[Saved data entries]

☆ ☆ ☆ ☆ ☆

-- ==== Sys2Proof/Machine/CommandUnit.lean ====
section
/-! DEFINITION. The command unit: beginning a fetch, the record a fetch reads, and its completion with the command's result
(R142 to R144). -/

namespace Sys2Proof.Machine

/-- The answer of a command: its result and payload (R143, R150). -/
abbrev Answer := ResultCode × Payload

/-- The conditions under which the command unit raises a COMMAND request (R142). -/
def State.fetchDue (s : State) : Bool :=
  match s.commandRing with
  | .inForce _ n h =>
    h != s.anchor.commandTail.toNat % n && s.fetch.isNone && decide (s.reports.length ≤ 8) && !s.reportRingFull
  | _ => false

/-- The command carried by the record that the fetch holding the store port reads. A fetch that waits, or whose record is to
be discarded, reads none (R11, R142). -/
def State.fetched (s : State) : Option Instr :=
  match s.port with
  | .house .command addr _ false => some (decodeRecord (ofWords (Memory.readWords s.store addr 8)))
  | _ => none

/-- The fetch in progress can complete with a command: the part works, the fetch holds the store port, and its record carries
that command (R143). -/
def State.fetchReady (s : State) (c : Instr) : Bool := s.working && s.fetch.isSome && decide (s.fetched = some c)

/-- Steps 2 to 4 of R143: the result report is handed over, the command head advances, the fetch is no longer in progress and
the store port frees. A request that these steps give rise to comes after the decision on the freed port: the manual gives the
two no order, and the choice is the model's (log entry 23). -/
def State.finishFetch (s : State) (tag : Word) (code : Byte) (a : Answer) : State :=
  { s.hand (.result tag code a.1 a.2) with commandRing := s.commandRing.advance, fetch := none }.handOver

/-- A command of the command ring is taken at the completion of its fetch: its owner executes it and answers (R143). -/
def execCommand (c : Instr) (tag : Word) (code : Byte) (run : State → State × Answer) (s : State) :
    Host.Outcome State Fault Refusal :=
  perform
    (fun s =>
      if s.fetchReady c then
        let ran := run s
        some (ran.1.finishFetch tag code ran.2)
      else none)
    s

end Sys2Proof.Machine
end

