-- ==== Sys2Proof/Machine/ChargeCommands.lean ====
section
/-! DEFINITION. The charge unit's commands: ACK_CHARGES, LOG_REGION, SET_CREDIT and BUY (chapter 8). -/

namespace Sys2Proof.Machine

/-- ACK_CHARGES executes; the acknowledgement of the CLOSE record, the last record of a CLOSING stay, returns the room to
VACANT first (R120, R136). -/
def State.runAckCharges (s : State) (sequence : Nat) : State × Answer :=
  let ack := s.charges.ackTo sequence
  let acked := { s with charges := s.charges.release ack }
  let after := if s.stay.state = .closing ∧ ack = s.charges.lastIssued then acked.becomeVacant else acked
  (after, .done, .ackCharges after.charges.acknowledged after.charges.lastIssued)

/-- ACK_CHARGES (R120, R136). -/
def execAckCharges (tag : Word) (sequence : Word) (s : State) : Host.Outcome State Fault Refusal :=
  execCommand (.ackCharges tag sequence) tag 0x06 (fun s => s.runAckCharges sequence.toNat) s

/-- The ranges a new log region must keep clear of (R122, order 2). -/
def State.regionObstacles (s : State) : List Extent :=
  anchorExtent :: laneExtents s.lanes ++ s.commandRing.extents ++ s.reportRing.extents ++ logExtents s.charges

/-- The tests of LOG_REGION (R122). -/
def State.regionCheck (s : State) (base slots : Nat) : Option ResultCode :=
  if ¬ (base % 32 = 0 ∧ 8 ≤ slots ∧ slots ≤ 4096 ∧ base + slots * 32 ≤ Config.storeSize) then some .badFormat
  else if overlapsAny (ringExtent base slots 32) s.regionObstacles then some .overlap
  else if s.charges.current.isSome ∧ s.charges.staged.isSome then some .stagedFull
  else none

/-- LOG_REGION executes (R122). -/
def State.runLogRegion (s : State) (base slots : Nat) : State × Answer :=
  match s.regionCheck base slots with
  | some r => (s, r, .absent)
  | none =>
    match s.charges.current with
    | none => ({ s with charges := { s.charges with current := some ⟨base, slots, 0⟩ } }, .done, .logRegion false)
    | some _ => ({ s with charges := { s.charges with staged := some ⟨base, slots⟩ } }, .done, .logRegion true)

/-- LOG_REGION (R122). -/
def execLogRegion (tag : Word) (base : Word) (slots : BitVec 16) (s : State) : Host.Outcome State Fault Refusal :=
  execCommand (.logRegion tag base slots) tag 0x07 (fun s => s.runLogRegion base.toNat slots.toNat) s

/-- SET_CREDIT executes (R118). -/
def State.runSetCredit (s : State) (limit : Word) : State × Answer :=
  s.inStay (fun s =>
    if clampCredit limit < s.spent then (s, .credit, .setCreditSpent s.spent)
    else
      ({ s with stay := { s.stay with credit := clampCredit limit } }, .done,
        .setCredit (clampCredit limit) (clampCredit limit - s.spent)))

/-- SET_CREDIT (R118). -/
def execSetCredit (tag : Word) (limit : Word) (s : State) : Host.Outcome State Fault Refusal :=
  execCommand (.setCredit tag limit) tag 0x08 (fun s => s.runSetCredit limit) s

/-- The payload of a failed BUY: the total and the credit remaining for CREDIT, none for any other result (R116). -/
def State.buyFailure (s : State) (t : BitVec 16) (r : ResultCode) : Payload :=
  match r, s.title? t with
  | .credit, some e => .buyCredit (s.totalOf e) s.creditRemaining
  | _, _ => .absent

/-- BUY executes (R116). -/
def State.runBuy (s : State) (t : BitVec 16) : State × Answer :=
  match s.commitCheck t with
  | .error r => (s, r, s.buyFailure t r)
  | .ok e =>
    let after := s.makeCommit e s.stay.seconds
    (after, .done, .buy after.charges.lastIssued (s.netOf e) (s.taxOf e) after.spent after.creditRemaining)

/-- BUY (R113 to R116). -/
def execBuy (tag : Word) (title : BitVec 16) (s : State) : Host.Outcome State Fault Refusal :=
  execCommand (.buy tag title) tag 0x09 (fun s => s.runBuy title) s

end Sys2Proof.Machine
end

☆ ☆ ☆ ☆ ☆

# WHAT TO PRODUCE:
Print each line of the data exactly. Keep all of it.

# TASK RESULT:
-- ==== Sys2Proof/Machine/CommandUnit.lean ====
section
/-! DEFINITION. The command unit: beginning a fetch, the record a fetch reads, and its completion with the command's result
(R142 to R144). -/

namespace Sys2Proof.Machine

/-- The answer of a command: its result and payload (R143, R150). -/
abbrev Answer := ResultCode × Payload

/-- The conditions under which the command unit raises a COMMAND request (R142). -/
def State.fetchDue (s : State) : Bool :=
  match s.commandRing with
  | .inForce _ n h =>
    h != s.anchor.commandTail.toNat % n && s.fetch.isNone && decide (s.reports.length ≤ 8) && !s.reportRingFull
  | _ => false

/-- The command carried by the record that the fetch holding the store port reads. A fetch that waits, or whose record is to
be discarded, reads none (R11, R142). -/
def State.fetched (s : State) : Option Instr :=
  match s.port with
  | .house .command addr _ false => some (decodeRecord (ofWords (Memory.readWords s.store addr 8)))
  | _ => none

/-- The fetch in progress can complete with a command: the part works, the fetch holds the store port, and its record carries
that command (R143). -/
def State.fetchReady (s : State) (c : Instr) : Bool := s.working && s.fetch.isSome && decide (s.fetched = some c)

/-- Steps 2 to 4 of R143: the result report is handed over, the command head advances, the fetch is no longer in progress and
the store port frees. A request that these steps give rise to comes after the decision on the freed port: the manual gives the
two no order, and the choice is the model's (log entry 23). -/
def State.finishFetch (s : State) (tag : Word) (code : Byte) (a : Answer) : State :=
  { s.hand (.result tag code a.1 a.2) with commandRing := s.commandRing.advance, fetch := none }.handOver

/-- A command of the command ring is taken at the completion of its fetch: its owner executes it and answers (R143). -/
def execCommand (c : Instr) (tag : Word) (code : Byte) (run : State → State × Answer) (s : State) :
    Host.Outcome State Fault Refusal :=
  perform
    (fun s =>
      if s.fetchReady c then
        let ran := run s
        some (ran.1.finishFetch tag code ran.2)
      else none)
    s

end Sys2Proof.Machine
end

-- ==== Sys2Proof/Machine/ChargeCommands.lean ====
section
/-! DEFINITION. The charge unit's commands: ACK_CHARGES, LOG_REGION, SET_CREDIT and BUY (chapter 8). -/

namespace Sys2Proof.Machine

/-- ACK_CHARGES executes; the acknowledgement of the CLOSE record, the last record of a CLOSING stay, returns the room to
VACANT first (R120, R136). -/
def State.runAckCharges (s : State) (sequence : Nat) : State × Answer :=
  let ack := s.charges.ackTo sequence
  let acked := { s with charges := s.charges.release ack }
  let after := if s.stay.state = .closing ∧ ack = s.charges.lastIssued then acked.becomeVacant else acked
  (after, .done, .ackCharges after.charges.acknowledged after.charges.lastIssued)

/-- ACK_CHARGES (R120, R136). -/
def execAckCharges (tag : Word) (sequence : Word) (s : State) : Host.Outcome State Fault Refusal :=
  execCommand (.ackCharges tag sequence) tag 0x06 (fun s => s.runAckCharges sequence.toNat) s

/-- The ranges a new log region must keep clear of (R122, order 2). -/
def State.regionObstacles (s : State) : List Extent :=
  anchorExtent :: laneExtents s.lanes ++ s.commandRing.extents ++ s.reportRing.extents ++ logExtents s.charges

/-- The tests of LOG_REGION (R122). -/
def State.regionCheck (s : State) (base slots : Nat) : Option ResultCode :=
  if ¬ (base % 32 = 0 ∧ 8 ≤ slots ∧ slots ≤ 4096 ∧ base + slots * 32 ≤ Config.storeSize) then some .badFormat
  else if overlapsAny (ringExtent base slots 32) s.regionObstacles then some .overlap
  else if s.charges.current.isSome ∧ s.charges.staged.isSome then some .stagedFull
  else none

/-- LOG_REGION executes (R122). -/
def State.runLogRegion (s : State) (base slots : Nat) : State × Answer :=
  match s.regionCheck base slots with
  | some r => (s, r, .absent)
  | none =>
    match s.charges.current with
    | none => ({ s with charges := { s.charges with current := some ⟨base, slots, 0⟩ } }, .done, .logRegion false)
    | some _ => ({ s with charges := { s.charges with staged := some ⟨base, slots⟩ } }, .done, .logRegion true)

/-- LOG_REGION (R122). -/
def execLogRegion (tag : Word) (base : Word) (slots : BitVec 16) (s : State) : Host.Outcome State Fault Refusal :=
  execCommand (.logRegion tag base slots) tag 0x07 (fun s => s.runLogRegion base.toNat slots.toNat) s

/-- SET_CREDIT executes (R118). -/
def State.runSetCredit (s : State) (limit : Word) : State × Answer :=
  s.inStay (fun s =>
    if clampCredit limit < s.spent then (s, .credit, .setCreditSpent s.spent)
    else
      ({ s with stay := { s.stay with credit := clampCredit limit } }, .done,
        .setCredit (clampCredit limit) (clampCredit limit - s.spent)))

/-- SET_CREDIT (R118). -/
def execSetCredit (tag : Word) (limit : Word) (s : State) : Host.Outcome State Fault Refusal :=
  execCommand (.setCredit tag limit) tag 0x08 (fun s => s.runSetCredit limit) s

/-- The payload of a failed BUY: the total and the credit remaining for CREDIT, none for any other result (R116). -/
def State.buyFailure (s : State) (t : BitVec 16) (r : ResultCode) : Payload :=
  match r, s.title? t with
  | .credit, some e => .buyCredit (s.totalOf e) s.creditRemaining
  | _, _ => .absent

/-- BUY executes (R116). -/
def State.runBuy (s : State) (t : BitVec 16) : State × Answer :=
  match s.commitCheck t with
  | .error r => (s, r, s.buyFailure t r)
  | .ok e =>
    let after := s.makeCommit e s.stay.seconds
    (after, .done, .buy after.charges.lastIssued (s.netOf e) (s.taxOf e) after.spent after.creditRemaining)

/-- BUY (R113 to R116). -/
def execBuy (tag : Word) (title : BitVec 16) (s : State) : Host.Outcome State Fault Refusal :=
  execCommand (.buy tag title) tag 0x09 (fun s => s.runBuy title) s

end Sys2Proof.Machine
end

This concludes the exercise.